A series of thiocyanate-free bis(tridentate) ruthenium(II) complexes incorporating 1,2,3-triazole-derived NNN-, NCN-, and CNC-coordinating ligands has been employed for sensitizing ZnO photoanodes for dye-sensitized solar cells (DSSCs). Additionally, the first use of the TEMPO+/TEMPO (2,2,6,6-tetramethyl- piperidine-1-oxyl) redox mediator as a surrogate for the I-3(-)/I- redox couple in ZnO nanostructured DSSCs is presented. Compared with I-3(-)/I- based electrolytes, shorter charge life-times and diffusion lengths were determined for the TEMPO+ /TEMPO-based electrolyte. Nonetheless, similar power conversion efficiencies (PCEs) were achieved with both electrolytes for the RuNCN and RuCNC complexes, whereas higher PCEs are enabled by the iodine-free electrolyte in case of RuNNN.The combination of the molecular sensitizers and the TEMPO-based electrolyte exhibits relatively high external quantum efficiency (EQE) and promising PCEs, ranging from 4.48 to 1.47 %, which are-in part-comparable to that of ZnO-DSSCs with the benchmark N749 black dye. The TEMPO-based electrolyte also exhibits less absorption compared with its I-3(-)/I- counterpart, a favorable feature for enhancing the light harvesting ability of the photoanode. Furthermore, the results show the effect of the dye-sensitization procedure on the PCE values: The use of ethanol as the solvent compared with methanol increases the DSSC's efficiency, which is attributed to improved chemisorption of the sensitizer onto the ZnO surface.

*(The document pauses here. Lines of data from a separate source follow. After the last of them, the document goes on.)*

-- ==== Sys2Proof/Machine/Hp0Ops.lean ====
section
/-! DEFINITION. HP0's shared operations: what a function may send (R279, R284), MSI-X (R274, R364), queue pairs and
their registers (R265 to R270, R275), tokens and completions (R271 to R276, R363 to R367). -/

namespace Sys2Proof.Machine

/-! ### Functions -/

/-- R415, R25: whether the part fetches from queues. -/
def State.fetches (s : State) : Bool := s.hostOpen && !s.mgmt.tripped && !s.mgmt.halved

/-- Change HP0's state. -/
def updHp0 (g : Hp0 → Hp0) (s : State) : State := { s with hp0 := g s.hp0 }
/-- Change the configuration of a function. -/
def updCfg (f : Nat) (g : FnCfg → FnCfg) (s : State) : State :=
  updHp0 (fun h => { h with cfg := mapPut h.cfg f (g (mapGet h.cfg f fnCfg0)) }) s

/-- Append to what has left the part. -/
def send (o : Out) (s : State) : State := { s with out := s.out ++ [o] }

/-- R279, R284: the part can send a host-space access that names the function. -/
def State.hostOk (s : State) (f : Nat) : Bool :=
  s.hp0Up && (s.fnCfg f).bme && s.fnExists f && !s.hp0.refused.contains f

/-- R278: neither attribute. -/
def OrderAttr.none : OrderAttr := ⟨false, false⟩

/-- R278: a memory write of a function that carries neither attribute. -/
def hostWrite (f a : Nat) (bs : List Byte) (s : State) : State := send (.hostWrite f a bs .none) s

/-- R260: a size field of Device Control, as bytes: 128 times two to its power, up to the largest the part takes. The VFs
follow PF0's (log 106). -/
def State.ctlSize (s : State) (hi lo most : Nat) : Nat := min most (128 * 2 ^ bitsOf (s.fnCfg 0).devCtl hi lo)
/-- R260: the largest payload of a request. -/
def State.maxPayload (s : State) : Nat := s.ctlSize 7 5 512
/-- R260: the largest read request. -/
def State.maxRead (s : State) : Nat := s.ctlSize 14 12 4096

/-- R260: the requests that a transfer of `n` bytes at host address `a` is cut into: at most `m` bytes each, none across
4 KiB; `fuel` bounds their number. -/
def hostPieces (m : Nat) : Nat → Nat → Nat → List (Nat × Nat)
  | 0, _, _ => []
  | k + 1, a, n =>
    if n = 0 then []
    else
      let j := min n (min m (4096 - a % 4096))
      (a, j) :: hostPieces m k (a + j) (n - j)

/-- R278: a tram's data writes carry Relaxed Ordering, where Device Control enables it. -/
def hostStream (f a : Nat) (bs : List Byte) (s : State) : State :=
  (hostPieces s.maxPayload bs.length a bs.length).foldl (fun s p =>
    send (.hostWrite f p.1 (sliceBytes bs (p.1 - a) p.2) ⟨bitAt (s.fnCfg f).devCtl 4, false⟩) s) s

/-- R260: the read requests of a transfer. -/
def hostReads (f a n : Nat) (s : State) : State :=
  (hostPieces s.maxRead n a n).foldl (fun s p => send (.hostRead f p.1 p.2) s) s

/-- R372, R386: an event of HP0 that concerns a function: a VF's tenant is its own. -/
def fnEvent (code f p0 p1 p2 : Nat) (s : State) : State :=
  if f = 0 then event code 0x0A 0 p0 p1 p2 0 s else tenantEvent code 0x0A f (f - 1) p0 p1 p2 0 s

/-! ### MSI-X -/

/-- A word of the MSI-X table: the address of a vector. -/
abbrev msixAddr (f v : Nat) : Reg := ⟨0x10008000 + f * 0x40000 + v * 16, 0⟩
/-- A word of the MSI-X table: data, and the vector control with its mask bit, which is set at reset (PRESUMED). -/
abbrev msixData (f v : Nat) : Reg := ⟨0x10008008 + f * 0x40000 + v * 16, 0x100000000⟩
/-- A word of the pending-bit array. -/
abbrev msixPba (f w : Nat) : Reg := ⟨0x10010000 + f * 0x40000 + w * 8, 0⟩

/-- Whether a vector is masked, alone or with its function. -/
def State.msixMasked (s : State) (f v : Nat) : Bool := (s.fnCfg f).fmask || bitAt (s.reg (msixData f v)) 32

/-- Set or clear the pending bit of a vector. -/
def setPending (f v b : Nat) (s : State) : State :=
  let r := msixPba f (v / 64)
  setReg r (setBits (s.reg r) (v % 64) (v % 64) b) s

/-- Emit the message of a vector, or set its pending bit while it is masked. -/
def emitMsix (f v : Nat) (s : State) : State :=
  if s.msixMasked f v then setPending f v 1 s
  else send (.msix f v (s.reg (msixAddr f v)) (s.reg (msixData f v) % 2 ^ 32) .none) s

/-- R364: the messages a VF may send in 100 µs; none: no limit. -/
def State.irqRate (s : State) (f : Nat) : Nat :=
  if f = 0 then 0 else s.fld (R.QOS_TEN_CTL (f - 1)) F.QOS_TEN_CTL_IRQ_RATE

/-- R364: the NCLK times of the messages a VF sent in the last 100 µs: each one's token returns after that time. -/
def State.irqSpent (s : State) (v : Nat) : List Nat :=
  (mapGet s.hp0.irqSpent v []).filter fun t => decide (s.nclk - t < usCycles 100)

/-- R364: the VF's bucket holds a token. -/
def State.irqToken (s : State) (f : Nat) : Bool :=
  s.irqRate f == 0 || decide ((s.irqSpent (f - 1)).length < s.irqRate f)

/-- R274, R364: send the MSI-X message of a vector, within the VF's bucket; one that cannot leave stays pending. Messages
of one vector that wait merge into one. -/
def sendMsix (f v : Nat) (s : State) : State :=
  if !(s.fnCfg f).msixEn then s
  else if !s.hostOk f then setPending f v 1 s
  else
    let wait := mapGet s.hp0.irqWait (f - 1) []
    if s.irqRate f = 0 ∨ s.msixMasked f v then emitMsix f v s
    else if s.irqToken f then
      emitMsix f v (updHp0 (fun h => { h with irqSpent := mapPut h.irqSpent (f - 1) (s.irqSpent (f - 1) ++ [s.nclk])
                                              irqWait := mapPut h.irqWait (f - 1) (wait.filter (· != v)) }) s)
    else
      let wait' := if wait.contains v then wait else wait ++ [v]
      bump (R.QOS_CNT_IRQ_DELAY (f - 1)) 1 (updHp0 (fun h => { h with irqWait := mapPut h.irqWait (f - 1) wait' }) s)

/-- The vectors of a function whose pending bit is set. -/
def State.pendingVectors (s : State) (f : Nat) : List Nat :=
  (List.range 32).flatMap fun w =>
    let v := s.reg (msixPba f w)
    if v = 0 then [] else ((List.range 64).filter (bitAt v)).map (64 * w + ·)

/-- Messages that were pending leave once nothing masks them. -/
def flushMsix (f : Nat) (s : State) : State :=
  if !(s.fnCfg f).msixEn then s
  else (s.pendingVectors f).foldl (fun s v =>
    if s.msixMasked f v || !s.hostOk f then s else sendMsix f v (setPending f v 0 s)) s

/-! ### Queue pairs -/

/-- The number of a queue pair in HP0's tables. -/
def qpKey (f q : Nat) : Nat := f * 1024 + q
/-- R265: queue pairs of a function. -/
def qpCount (f : Nat) : Nat := if f = 0 then 64 else 1024
/-- R265: the queue index of a pair. -/
def queueIndex (f q : Nat) : Nat := if f = 0 then q else 1024 * (f - 1) + q

/-- ENABLE of a pair. -/
def State.qpOn (s : State) (f q : Nat) : Bool := s.flag (R.HP0_QP_CFG f q) F.HP0_QP_CFG_ENABLE
/-- The field of a pair's STAT. -/
def State.qpStat (s : State) (f q : Nat) (x : Fld) : Nat := s.fld (R.HP0_QP_STAT f q) x
/-- Entries of the submission queue. -/
def State.sqSize (s : State) (f q : Nat) : Nat := s.fld (R.HP0_QP_CFG f q) F.HP0_QP_CFG_SQ_SIZE_M1 + 1
/-- Entries of the completion queue. -/
def State.cqSize (s : State) (f q : Nat) : Nat := s.fld (R.HP0_QP_CFG f q) F.HP0_QP_CFG_CQ_SIZE_M1 + 1
/-- CQ_HEAD of a pair. -/
def State.cqHead (s : State) (f q : Nat) : Nat := mapGet s.hp0.cqHead (qpKey f q) 0

/-- R266: who may write a queue-pair entry: the function that owns the page, PF0 and the foreman. -/
def State.fnWriter (s : State) (f : Nat) (who : Who) : Bool :=
  s.whoOpen who && match who with
  | .pf0 => true
  | .foreman _ => true
  | .vf v => f == 1 + v.val
  | _ => false

/-- R268, R271: the 42-bit command token. -/
def Token.value (t : Token) : Nat := queueIndex t.fn t.q * 2 ^ 24 + t.epoch * 2 ^ 16 + t.slot

/-- The TOKEN field of an entry or a notice. -/
def entryToken (bs : List Byte) : Nat := leAt bs 8 6 % 2 ^ 42

/-- R275, R276: an abort notice: the entry's first 16 bytes with NOTICE set, and zeros. -/
def noticeOf (t : Token) : List Byte :=
  let h := sliceBytes t.head 0 16
  h.set 1 ((h.getD 1 0) ||| 0x80) ++ List.replicate 48 0

/-- Whether an intake entry is an abort notice for a VF queue. -/
def isNotice (idx : Nat) (bs : List Byte) : Bool := bitAt (leAt bs 1 1) 7 && entryToken bs / 2 ^ 24 == idx

/-- R126: places of an intake FIFO. -/
def intakeDepth : Nat := 32

/-- Put an entry into a context's intake FIFO. -/
def pushIntake (c : Nat) (bs : List Byte) (s : State) : State :=
  syncIntake c (updCtx c (fun x => { x with intake := x.intake ++ [bs] }) s)

/-- R276: a notice waits for intake space and never displaces an entry. -/
def giveNotice (s : State) (t : Token) : State :=
  match t.ctx with
  | none => updHp0 (fun h => { h with admin := h.admin ++ [noticeOf t] }) s
  | some c =>
    if (s.kc c).intake.length < intakeDepth then pushIntake c (noticeOf t) s
    else updHp0 (fun h => { h with notices := h.notices ++ [t] }) s

/-- Give waiting notices the room that an intake now has. -/
def pushNotices (s : State) : State :=
  let ws := s.hp0.notices
  if ws.isEmpty then s else ws.foldl giveNotice (updHp0 (fun h => { h with notices := [] }) s)

/-- R363: a tenant's charge for commands in flight; it stops changing during a function-level reset. -/
def chargeInflight (f : Nat) (up : Bool) (s : State) : State :=
  if f = 0 ∨ s.hp0.resetting.contains f then s
  else
    let r := R.QOS_TEN_STAT (f - 1)
    setFld r F.QOS_TEN_STAT_CHARGE (if up then s.fld r F.QOS_TEN_STAT_CHARGE + 1 else s.fld r F.QOS_TEN_STAT_CHARGE - 1) s

/-- R272: a token leaves the in-flight set. -/
def dropToken (t : Token) (s : State) : State :=
  chargeInflight t.fn false (updHp0 (fun h => { h with tokens := h.tokens.filter (· != t) }) s)

/-- R273: the entry of a completion that the part makes itself. The spec states no RESULT for it (log 4). -/
def ownCompletion (t : Token) (status : Nat) (s : State) : State :=
  let (res, s) := freshBytes 8 s
  let e := res ++ sliceBytes t.head 14 2 ++ leBytes 2 0 ++ leBytes 1 status ++ leBytes 3 0
  updHp0 (fun h => { h with own := h.own ++ [{ tok := t, entry := e }] }) s

/-- R270: the route of a VF queue is valid. -/
def State.routeOk (s : State) (f q : Nat) : Bool :=
  let r := R.HP0_QROUTE (queueIndex f q)
  let c := s.fld r F.HP0_QROUTE_CTX
  s.flag r F.HP0_QROUTE_VALID && s.flag (ctxCtl c) F.KNC_CTX_CTL_VALID &&
    (s.ctxPriv c || s.ctxTenant c == f - 1)

/-- R270: a write to HP0_QROUTE. HELD clears when the route becomes valid, unless a read error holds the queue (R269). -/
def qrouteWrite (who : Who) (i val : Nat) (s : State) : State :=
  let r := R.HP0_QROUTE i
  if !s.privWriter who then ignoredWrite who r.off s
  else
    let s := setReg r (bitsOf val 10 0) s
    let f := 1 + i / 1024
    let q := i % 1024
    if s.routeOk f q && !s.hp0.heldErr.contains (qpKey f q) then setFld (R.HP0_QP_STAT f q) F.HP0_QP_STAT_HELD 0 s else s

/-- R266: a queue pair is initialised; its EPOCH steps. -/
def qpInit (f q : Nat) (s : State) : State :=
  let ep := (s.qpStat f q F.HP0_QP_STAT_EPOCH + 1) % 256
  let s := setReg (R.HP0_QP_STAT f q) (ep * 256 + 128) s
  let k := qpKey f q
  let s := updHp0 (fun h => { h with cqHead := mapErase h.cqHead k, coal := mapErase h.coal k,
                                     heldErr := h.heldErr.filter (· != k) }) s
  setFld (R.HP0_QP_CFG f q) F.HP0_QP_CFG_ENABLE 1 s

/-- R275: what a held enable waits for: notices not yet taken, and completions accepted and not yet written. -/
def State.qpBusy (s : State) (f q : Nat) : Bool :=
  let idx := queueIndex f q
  let mine (t : Token) : Bool := t.fn == f && t.q == q
  s.hp0.notices.any mine || (s.hp0.own.any fun c => mine c.tok) ||
    (f == 0 && s.hp0.admin.any (isNotice idx)) ||
    s.knc.any fun p => (p.2.unsent.any fun c => mine c.tok) || (f != 0 && p.2.intake.any (isNotice idx))

/-- R275: ENABLE goes from 1 to 0. -/
def qpDisable (f q : Nat) (s : State) : State :=
  let ts := s.hp0.tokens.filter fun t => t.fn == f && t.q == q
  let s := ts.foldl (fun s t => giveNotice (dropToken t s) t) s
  setFld (R.HP0_QP_CFG f q) F.HP0_QP_CFG_ENABLE 0 s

机译:已经使用包含1,2,3-三唑衍生的NNN-,NCN-和CNC协调配体的一系列无氰酸酯的双(II)钌(II)络合物用于敏化染料敏化太阳能电池的ZnO光阳极( DSSCS)。另外,Tempo + / Tempo(2,2,6,6-四甲基 - 哌啶-1- ox- oxyl)氧化还原介体作为ZnO纳米结构DSSCs中的I-3( - )/ I-氧化还原耦合的替代剂的首次使用提出了。与I-3( - )/ I基电解质相比,针对Tempo + / Tempo的电解质确定较短的充电寿命和扩散长度。尽管如此,通过对RUNCN和RUCNC复合物的两个电解质实现了类似的功率转换效率(PCE),而在RUNNN的情况下,通过无碘电解质使能较高的PCE。分子敏化剂和基于节奏的电解质展示的组合外部量子效率(EQE)和有前途的PCE相对较高,范围为4.48至1.47%,其与基准N749黑色染料的ZnO-DSSCS相当。与其I-3( - )/ I-对应相比,基于Tempo的电解质也表现出更少的吸收,这是一种有利于增强光电码的光收集能力的有利特征。此外,结果表明染料敏化程序对PCE值的影响:与甲醇相比,使用乙醇作为溶剂增加了DSSC的效率,这归因于改善敏化剂在ZnO表面上的化学吸附。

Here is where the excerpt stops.